By Li Lei | China Daily | Updated: 2019-02-18 07:23
Xi'an, the capital of Northwest China's Shaanxi province, is shrouded in smog on Feb 12, 2019. [Photo/VCG]

A wide downturn in air quality is expected to affect most of China over the three days starting on Sunday, according to the Ministry of Ecology and Environment. This follows an elevation in air pollution nationally in January.

Northern provinces will be among the worst hit, with medium to heavy air pollution anticipated during the period, the ministry said on its Weibo account.

South China and southwestern areas will be less affected. Those regions were expected to see sporadic, light pollution on Sunday, and are forecast to have relatively clear skies until Tuesday, it said.

Light pollution also is forecast to affect East China starting Monday.
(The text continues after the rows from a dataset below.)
/-- `20_memory.md` R48 and `60_exceptions.md` R232 (1) to (5), the spec's decisions D1, D3, D4, D9, D12, D16, D23: the
stops of the fetch side, each when those before it do not apply. -/
def Obligations.FetchSideStopsInOrder : Prop :=
  ∀ s : State, s.fault = none →
    (s.pc.toNat % 4 ≠ 0 → step s = .fault (.instructionAddressMisaligned s.pc s.pc)) ∧
    (s.pc.toNat % 4 = 0 → memAdmits s.memMap s.pc .word .fetch = false →
      step s = .fault (.instructionAccessFault s.pc s.pc)) ∧
    (s.pc.toNat % 4 = 0 → memAdmits s.memMap s.pc .word .fetch = true →
      (∃ k < 4, AddrSet.has s.stored (s.pc.toNat + k) = true) → step s = .refused (.fetchAfterStore s.pc s.pc)) ∧
    (s.pc.toNat % 4 = 0 → memAdmits s.memMap s.pc .word .fetch = true →
      (∀ k < 4, AddrSet.has s.stored (s.pc.toNat + k) = false) → (∃ k < 4, Memory.read s.mem (s.pc.toNat + k) = none) →
      step s = .refused (.uninitialisedRead s.pc (.mem s.pc))) ∧
    (∀ w e, FetchReads s w → decode w = .error e → step s = .fault (.illegalInstruction s.pc w))

/-- `60_exceptions.md` section 5, R233, the spec's decision D5: a state with a fault record has no next step. That `step`
at such a state answers with the recorded reason is the model's way to say so (assumption log entry 6, DEDUCED), no
clause of the spec. -/
def Obligations.RecordedFaultEndsStepping : Prop :=
  ∀ (s : State) (r : FaultRecord), s.fault = some r → step s = raise r ∧ ∀ t, step s ≠ .next t

/-- The model's placing of a word for the next fetch (assumption log entry 7): at any state that could fetch at its
`pc`, the very next step runs exactly the instruction of the word; nothing but those four bytes is touched. -/
def Obligations.PlacedWordIsTheNextInstruction : Prop :=
  ∀ (s : State) (w : Nat) (i : Instr), s.fault = none → s.pc.toNat % 4 = 0 →
    memAdmits s.memMap s.pc .word .fetch = true → decodeTableWord 32 w = some i →
    step (s.withFetchWord 32 w) = exec i (s.withFetchWord 32 w) ∧
    (s.withFetchWord 32 w).pc = s.pc ∧ SameRegisters s (s.withFetchWord 32 w) ∧
    SamePlatform s (s.withFetchWord 32 w) ∧
    ∀ a, ¬(s.pc.toNat ≤ a ∧ a < s.pc.toNat + 4) →
      Memory.read (s.withFetchWord 32 w).mem a = Memory.read s.mem a ∧
      AddrSet.has (s.withFetchWord 32 w).stored a = AddrSet.has s.stored a

/-! ### Registers -/

/-- `10_state.md` section 2, R22, the spec's decision D13: register 0 reads as zero and always holds a value, a write to
it changes nothing, and an instruction whose destination it is changes no register. -/
def Obligations.RegisterZeroStaysZero : Prop :=
  (∀ s : State, s.reg 0#5 = 0#32 ∧ s.hasReg 0#5 = true) ∧
  (∀ (s : State) (v : Word), s.setReg 0#5 v = s) ∧
  (∀ (i : Instr) (s t : State), destination i = some 0#5 → exec i s = .next t → SameRegisters s t)

/-! ### Register-register and register-immediate instructions -/

/-- R111, R112, R113, R116, R117, R119, R120: `add sub sll xor srl or and`. Every word that matches the row decodes to
the instruction with the fields of the word, and the instruction, whatever its operands' values, writes the value of its
rule to its destination (nothing for `x0`), advances `pc` by 4 and changes nothing else; it raises nothing of its own. -/
def Obligations.RegisterRegisterResults : Prop :=
  ∀ e ∈ ([(.add, 0x00000033#32, fun a b => BitVec.ofNat 32 (a.toNat + b.toNat)),
      (.sub, 0x40000033#32, fun a b => BitVec.ofInt 32 ((a.toNat : Int) - (b.toNat : Int))),
      (.sll, 0x00001033#32, fun a b => BitVec.ofNat 32 (a.toNat * 2 ^ (b.toNat % 32))),
      (.xor, 0x00004033#32, fun a b => a ^^^ b),
      (.srl, 0x00005033#32, fun a b => BitVec.ofNat 32 (a.toNat / 2 ^ (b.toNat % 32))),
      (.or, 0x00006033#32, fun a b => a ||| b),
      (.and, 0x00007033#32, fun a b => a &&& b)] :
      List ((RegIdx → RegIdx → RegIdx → Instr) × Word × (Word → Word → Word))),
    (∀ w : Word, w &&& 0xFE00707F#32 = e.2.1 → decode w = .ok (e.1 (fieldRd w) (fieldRs1 w) (fieldRs2 w))) ∧
    ∀ (rd rs1 rs2 : RegIdx) (s : State), s.hasReg rs1 = true → s.hasReg rs2 = true →
      ∃ t, exec (e.1 rd rs1 rs2) s = .next t ∧ OnlyRegWritten s t rd (e.2.2 (s.reg rs1) (s.reg rs2)) ∧
        t.pc = s.pc + 4#32

/-- `slt sltu sra`, `40_r_type_alu.md` R114, R115, R118: the signed readings, the values 1 and 0 and the filling with
bit 31 are the spec's general knowledge G2, G3, G4. The same claim as RegisterRegisterResults. -/
def Obligations.SetLessThanAndArithmeticShiftResults : Prop :=
  ∀ e ∈ ([(.slt, 0x00002033#32, fun a b => if a.toInt < b.toInt then 1#32 else 0#32),
      (.sltu, 0x00003033#32, fun a b => if a.toNat < b.toNat then 1#32 else 0#32),
      (.sra, 0x40005033#32, fun a b => BitVec.ofInt 32 (a.toInt / 2 ^ (b.toNat % 32)))] :
      List ((RegIdx → RegIdx → RegIdx → Instr) × Word × (Word → Word → Word))),
    (∀ w : Word, w &&& 0xFE00707F#32 = e.2.1 → decode w = .ok (e.1 (fieldRd w) (fieldRs1 w) (fieldRs2 w))) ∧
    ∀ (rd rs1 rs2 : RegIdx) (s : State), s.hasReg rs1 = true → s.hasReg rs2 = true →
      ∃ t, exec (e.1 rd rs1 rs2) s = .next t ∧ OnlyRegWritten s t rd (e.2.2 (s.reg rs1) (s.reg rs2)) ∧
        t.pc = s.pc + 4#32

/-- R131, R134, R135, R136, R137, R138: `addi xori ori andi slli srli`, with the encoding, the result, the frame and the
advance of `pc`. The second operand of the first four is the 12-bit field's two's complement value as a word. -/
def Obligations.RegisterImmediateResults : Prop :=
  (∀ e ∈ ([(.addi, 0x00000013#32, fun a m => BitVec.ofInt 32 ((a.toNat : Int) + m.toInt)),
      (.xori, 0x00004013#32, fun a m => a ^^^ BitVec.ofInt 32 m.toInt),
      (.ori, 0x00006013#32, fun a m => a ||| BitVec.ofInt 32 m.toInt),
      (.andi, 0x00007013#32, fun a m => a &&& BitVec.ofInt 32 m.toInt)] :
      List ((RegIdx → RegIdx → BitVec 12 → Instr) × Word × (Word → BitVec 12 → Word))),
    (∀ w : Word, w &&& 0x0000707F#32 = e.2.1 → decode w = .ok (e.1 (fieldRd w) (fieldRs1 w) (fieldImmI w))) ∧
    ∀ (rd rs1 : RegIdx) (imm : BitVec 12) (s : State), s.hasReg rs1 = true →
      ∃ t, exec (e.1 rd rs1 imm) s = .next t ∧ OnlyRegWritten s t rd (e.2.2 (s.reg rs1) imm) ∧ t.pc = s.pc + 4#32) ∧
  (∀ e ∈ ([(.slli, 0x00001013#32, fun a u => BitVec.ofNat 32 (a.toNat * 2 ^ u.toNat)),
      (.srli, 0x00005013#32, fun a u => BitVec.ofNat 32 (a.toNat / 2 ^ u.toNat))] :
      List ((RegIdx → RegIdx → BitVec 5 → Instr) × Word × (Word → BitVec 5 → Word))),
    (∀ w : Word, w &&& 0xFE00707F#32 = e.2.1 → decode w = .ok (e.1 (fieldRd w) (fieldRs1 w) (fieldUimm w))) ∧
    ∀ (rd rs1 : RegIdx) (uimm : BitVec 5) (s : State), s.hasReg rs1 = true →
      ∃ t, exec (e.1 rd rs1 uimm) s = .next t ∧ OnlyRegWritten s t rd (e.2.2 (s.reg rs1) uimm) ∧ t.pc = s.pc + 4#32)

/-- `slti sltiu srai`, `41_i_type_alu.md` R132, R133, R139: the signed reading, the values 1 and 0 and the filling with
bit 31 are the spec's general knowledge G2, G3, G4. For `sltiu` the immediate is sign-extended first and the two words
are compared as unsigned numbers. -/
def Obligations.ImmediateComparesAndArithmeticShiftResults : Prop :=
  (∀ e ∈ ([(.slti, 0x00002013#32, fun a m => if a.toInt < m.toInt then 1#32 else 0#32),
      (.sltiu, 0x00003013#32, fun a m => if (a.toNat : Int) < m.toInt % 2 ^ 32 then 1#32 else 0#32)] :
      List ((RegIdx → RegIdx → BitVec 12 → Instr) × Word × (Word → BitVec 12 → Word))),
    (∀ w : Word, w &&& 0x0000707F#32 = e.2.1 → decode w = .ok (e.1 (fieldRd w) (fieldRs1 w) (fieldImmI w))) ∧
    ∀ (rd rs1 : RegIdx) (imm : BitVec 12) (s : State), s.hasReg rs1 = true →
      ∃ t, exec (e.1 rd rs1 imm) s = .next t ∧ OnlyRegWritten s t rd (e.2.2 (s.reg rs1) imm) ∧ t.pc = s.pc + 4#32) ∧
  (∀ w : Word, w &&& 0xFE00707F#32 = 0x40005013#32 →
    decode w = .ok (.srai (fieldRd w) (fieldRs1 w) (fieldUimm w))) ∧
  ∀ (rd rs1 : RegIdx) (uimm : BitVec 5) (s : State), s.hasReg rs1 = true →
    ∃ t, exec (.srai rd rs1 uimm) s = .next t ∧
      OnlyRegWritten s t rd (BitVec.ofInt 32 ((s.reg rs1).toInt / 2 ^ uimm.toNat)) ∧ t.pc = s.pc + 4#32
The China National Environmental Monitoring Center said the situation in the Beijing-Tianjin-Hebei region, which includes a number of steelmaking cities, will see short-lived progress on Wednesday, but another round of serious pollution will return and persist until the weekend.

In the Yangtze River Delta, which includes Shanghai, light or medium pollution is expected to affect the region's central and northern areas on Tuesday and Friday.

In the densely populated Pearl River Delta, which includes Guangzhou in Guangdong province, the air is expected to remain satisfactory thanks to rainfall and humidity.

The latest pollution comes after a bout of worsening air quality at the start of the year. Unpolluted days accounted for 67.6 percent of January in major Chinese cities, 3.5 percentage points lower than the same time period the previous year, according to the environmental ministry.

Beijing saw average PM2.5 levels of 52 micrograms per cubic meter, up 52.9 percent in January from a year earlier. Unpolluted days covered 77.4 percent of the month, down 6.5 percentage points year-on-year.

Cities in the Yangtze River Delta were no exception. The ministry said 41 cities in the region saw unpolluted days register at 56.4 percent in January, down by 1.1 percentage point from a year earlier. But the average concentration of PM2.5 was 72 micrograms per cubic meter, a 8.9 percent drop year-on-year.

Zhu Weiqun, a chemical engineering professor at Shandong University who studies fossil fuels and their impact on the air, said the January downturn is mainly due to a relaxation of pollution controls in production activities.

Industries like thermal power production, steelmaking and electrolytic aluminum, in which coal is widely used, contributed to the hike in air pollution, he said.

To tackle the problem in the short run, Zhu said more advanced pollution-fighting technologies are urgently needed.

"But in the long run, we need to develop new low-carbon emission industries to replace the outdated ones," he said.